◆ Aim of the task
Using the material that follows, output exactly the lines from the one containing "none => some (p.1, p.2.readyAt)" through the one containing "(R343, R354). -/", with both ends kept.

.....

-- ==== Sys2Proof/Machine/Fetch.lean ====
section
/-! DEFINITION. Which skein issues (spec 01 R50, 11 R302), the word at its PC (spec 03 R86, R87), time passing in a step
(log 2), and the skein that a placed word runs in (log 3). -/

namespace Sys2Proof.Machine

/-! ## Time (log 2) -/

/-- The number of cores that hold something of a context. -/
def State.coresOf (s : State) (c : Nat) : Nat :=
  ((s.blocks.filterMap (fun b => if b.2.ctx == c then some b.2.core else none)
    ++ s.cores.filterMap fun p => if p.2.hallc.any (fun q => q.2.ctx == c) then some p.1 else none).dedup).length

/-- The clocks that pass before a step in which a core acts, or none does: an amount that nothing constrains, but at least one
when the core has acted at this clock. A core therefore acts once at a clock, so that no two accesses to its halls share one
(log 2). -/
def State.clocks (s : State) (core : Option Nat) : Nat :=
  let n := Config.clocksOf s.free
  if core.any fun c => (s.core c).actedAt == some s.clk then max 1 n else n

/-- The core acts at this clock. -/
def State.acting (s : State) (core : Option Nat) : State :=
  match core with
  | some c => s.modCore c fun k => { k with actedAt := some s.clk }
  | none => s

/-- The number of unplaced blocks of a share. -/
def Share.left (x : Share) : Nat := (x.hi - x.lo) + x.extra.length

/-- The context has work that is neither running nor complete. -/
def State.hasWaiting (s : State) (c : Nat) : Bool :=
  s.grids.any (fun g => g.2.ctx == c && g.2.shares.any fun x => Share.left x.2 != 0)
    || s.saved.any fun b => b.2.block.ctx == c

/-- No skein of the context is on a core. -/
def State.idleCtx (s : State) (c : Nat) : Bool := !(s.skeins.any fun k => k.2.ctx == c)

/-- A context qualifies for the guard: it has had no skein on a core for 4 ms (R52). -/
def State.starved (s : State) (c : Nat) : Bool :=
  let x := s.ctx c
  (x.state == .resident || x.state == .saved) && x.guardCore.isNone && s.hasWaiting c && s.idleCtx c
    && decide (x.lastRes + 4000000 ≤ s.gt)

/-- The global time at which a context qualified for the guard is kept while it does (R307). -/
def State.markStarved (s : State) : State :=
  { s with ctxs := s.ctxs.map fun p : Nat × Context =>
      (p.1, { p.2 with starvedAt := if s.starved p.1 then some (p.2.starvedAt.getD s.gt) else none }) }

/-- Clocks and global time pass; each core that holds something of a context adds the clocks to counter 23 (R402). The clock
count is that of R30, taken to start with the package reset: no step of R414 releases the dies (DESIGN CHOICE, log 2). -/
def State.tick (s : State) (core : Option Nat) : State :=
  let n := s.clocks core
  ({ s with
    clk := s.clk + n, gt := s.gt + Config.nsOf s.free, free := s.free + 1,
    ctxs := s.ctxs.map fun p : Nat × Context =>
      let m := s.coresOf p.1
      if m = 0 then p else (p.1, { p.2 with meter := tput p.2.meter 23 ((tget p.2.meter 23).getD 0 + m * n) })
    : State }.acting core).markStarved

/-! ## The word at a PC -/

/-- A reserved bit of the line's header is 1 (R87). -/
def headerBad (line : List Byte) : Bool := decide (2 ^ 21 ≤ fieldAt line 0 8)

/-- What stands at a skein's PC. -/
inductive Fetched where
  /-- The line has not been fetched. -/
  | missing
  /-- ILLEGAL_ENC of the line's header (R87). -/
  | header
  /-- The word was fetched poisoned twice (R326). -/
  | poisoned
  | illegalOp (op : BitVec 8)
  | illegalEnc
  | instr (i : Instr)

/-- The word at the skein's PC, in the order of causes of R107. -/
def Skein.fetched (k : Skein) : Fetched :=
  match k.line with
  | none => .missing
  | some line =>
    if headerBad line then .header
    else if k.badWords.contains (k.pc.toNat / 128, k.pc.toNat % 128) then .poisoned
    else
      let w := slotWord line (k.pc.toNat % 128)
      match decode w with
      | .ok i => .instr i
      | .error .illegalOp => .illegalOp (fieldsOf w).op
      | .error .illegalEnc => .illegalEnc

/-- The line at a skein's PC is to be fetched again, from its home. -/
def State.refetch (s : State) (sk : Nat) (k : Skein) : State :=
  let s := s.modSkein sk fun x => { x with lines := tdel x.lines (k.pc.toNat / 128) }
  match s.translate k.ctx k.core (BitVec.ofNat 64 (pcLine k.pc)) .fetch with
  | .ok p => s.modCore k.core fun c => { c with icache := c.icache.filter fun y => y.la != p.pa / 128 }
  | .error _ => s

/-- ILLEGAL_ENC of a header: the line is to be fetched again before it executes (R87). -/
def State.headerTrap (s : State) (sk : Nat) (k : Skein) : State :=
  (s.refetch sk k).takeTrap sk { code := 0x02, addr := BitVec.ofNat 64 (pcLine k.pc) } k.pc

/-- POISON of a fetched word: its line is to be fetched again (R326). -/
def State.poisonTrap (s : State) (sk : Nat) (k : Skein) : State := (s.refetch sk k).takeTrap sk { code := 0x13 } k.pc

/-! ## Which skein issues (R50, R302) -/

/-- Nothing but its next word keeps the skein from issuing: it is not parked, at a meeting, stalled, halted or waiting
for leave. -/
def State.free? (s : State) (k : Skein) : Bool :=
  k.park == .no && k.meeting == .no && k.stall == 0 && k.leave != .asked && !k.halted && !(s.ctx k.ctx).dbg.halt

/-- A boundary cause is due at the skein's next boundary (R317). -/
def Skein.due (k : Skein) : Bool := !k.hnd && (k.sfInd || !k.held.isEmpty)

/-- The skein is ready (R50), or has a boundary cause to take. -/
def State.ready (s : State) (k : Skein) : Bool := s.free? k && (k.due || k.wordReady)

/-- The priority of a skein (R302): its grid's, or 63 in a guard quantum. -/
def State.prioOf (s : State) (k : Skein) : Nat :=
  if k.guard then 63 else ((tget s.grids k.grid).getD {}).prio

/-- Skein a issues before skein b (R302): promotion, then priority, then age, then slot. -/
def State.before (s : State) (a b : Skein) : Bool :=
  match a.promoted, b.promoted with
  | some t, some u => decide (t < u) || (t == u && decide (a.slot < b.slot))
  | some _, none => true
  | none, some _ => false
  | none, none =>
    if s.prioOf a != s.prioOf b then decide (s.prioOf b < s.prioOf a)
    else if a.age != b.age then decide (a.age < b.age) else decide (a.slot < b.slot)

/-- The skein was its quadrant's last choice and asked it to prefer another (R101); a promoted skein is not passed over
(R51). -/
def State.yields (s : State) (sk : Nat) (k : Skein) : Bool :=
  k.yielded && k.promoted.isNone && tget (s.core k.core).lastIssue k.quad == some sk

/-- Skein i comes before skein j in the choice of their quadrant (R101, R302). -/
def State.ahead (s : State) (i : Nat) (a : Skein) (j : Nat) (b : Skein) : Bool :=
  if s.yields j b then i != j else !s.yields i a && s.before a b

/-- The skein is ready and no ready skein of its quadrant comes before it. -/
def State.wins (s : State) (sk : Nat) (k : Skein) : Bool :=
  s.ready k && !(s.skeins.any fun p => p.2.core == k.core && p.2.quad == k.quad && s.ready p.2 && s.ahead p.1 p.2 sk k)

/-- The quadrant of a skein has chosen it. -/
def State.chose (s : State) (sk : Nat) (k : Skein) : State :=
  s.modCore k.core fun c => { c with lastIssue := tput c.lastIssue k.quad sk }

/-- The skein that issues where nothing else is chosen: of the quadrants' choices, the one that has waited longest. -/
def State.pick (s : State) : Option Nat :=
  (s.skeins.foldl (fun best p =>
    if !s.wins p.1 p.2 then best
    else match best with
      | none => some (p.1, p.2.readyAt)
      | some (_, t) => if p.2.readyAt < t then some (p.1, p.2.readyAt) else best) none).map Prod.fst

/-! ## Steps that stand in the list of steps under way -/

/-- A word issued by a skein: no event of its own. -/
def Instr.issued (i : Instr) : Bool := (encode i).isSome

/-- The step under way that stands at a place of the list, or the first of its flow (R343, R354). -/
def State.underWay (s : State) (n : Nat) : Option Instr := (s.pending[n]?).map s.headOf

/-- The core whose halls or skeins a step acts on: a shuttle's row, or a group 4 instruction that lands. -/
def State.actorOf (s : State) : Instr → Option Nat
  | .copyRow p n => (s.record p n).map (·.core)
  | .resultLand _ ⟨_, some n⟩ => (s.loomHead n).map Prod.fst
  | _ => none

/-- The core that a move acts on. -/
def State.moverCore (s : State) : Move → Option Nat
  | .issue sk | .now sk => (tget s.skeins sk).map (·.core)
  | .pend n => (s.underWay n).bind s.actorOf
  | .ev i => s.actorOf i
  | .evict _ | .outside _ => none

/-- What moves where nothing is chosen: steps under way, each in its turn, and skeins. -/
def State.defaultMove (s : State) : Option Move :=
  match s.pending, s.pick with
  | [], none => none
  | is, none => some (.pend (s.free % is.length))
  | [], some sk => some (.issue sk)
  | is, some sk => if s.free % 2 = 0 then some (.pend (s.free / 2 % is.length)) else some (.issue sk)

/-- What moves next, and the machine with that choice taken out. -/
def State.nextMove (s : State) : Option Move × State :=
  match s.sched with
  | [] => (s.defaultMove, s)
  | m :: ms => (some m, { s with sched := ms })

/-- A step that meets a stair module out of service does not come about yet (R351, R356). -/
def State.gate (s : State) (o : Out) (delivery : Bool := false) : Out :=
  match o with
  | .next t => .next (s.through t delivery)
  | o => o

/-! ## A placed word (log 3) -/

/-- A code line with one word in slot 0 and zeros elsewhere. -/
def lineOfWord (w : Nat) : List Byte := List.replicate 8 0 ++ leBytes 12 w ++ List.replicate 108 0

/-- The skein of a placed word: width 32, 640 registers, at the start of a code line. -/
def loaderSkein (id w : Nat) : Skein :=
  { ctx := 0, grid := id, blk := id, core := 0, quad := 0, slot := 0, width := 32, num := 0, regCount := 640,
    tid := List.range 32, live := Mask.full 32, running := Mask.full 32, pc := 0, lines := [(0, lineOfWord w)] }

/-- The machine with a program loaded from outside: a context, grid and block with one skein whose line is fetched. -/
def State.loadWord (s : State) (w : Nat) : State :=
  let id := s.nextId
  { (((s.modCtx 0 fun x => { x with state := .resident, dbg := { x.dbg with halt := false } }).setGrid id
        { ctx := 0, num := id, bx := 32, placed := 1 }).setBlock id
        { ctx := 0, grid := id, skeins := [id], nskein := 1 }).setSkein id (loaderSkein id w) with
    nextId := id + 1, sched := .now id :: s.sched }

end Sys2Proof.Machine
end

.....

◆ Worked solution
      | none => some (p.1, p.2.readyAt)
      | some (_, t) => if p.2.readyAt < t then some (p.1, p.2.readyAt) else best) none).map Prod.fst

/-! ## Steps that stand in the list of steps under way -/

/-- A word issued by a skein: no event of its own. -/
def Instr.issued (i : Instr) : Bool := (encode i).isSome

/-- The step under way that stands at a place of the list, or the first of its flow (R343, R354). -/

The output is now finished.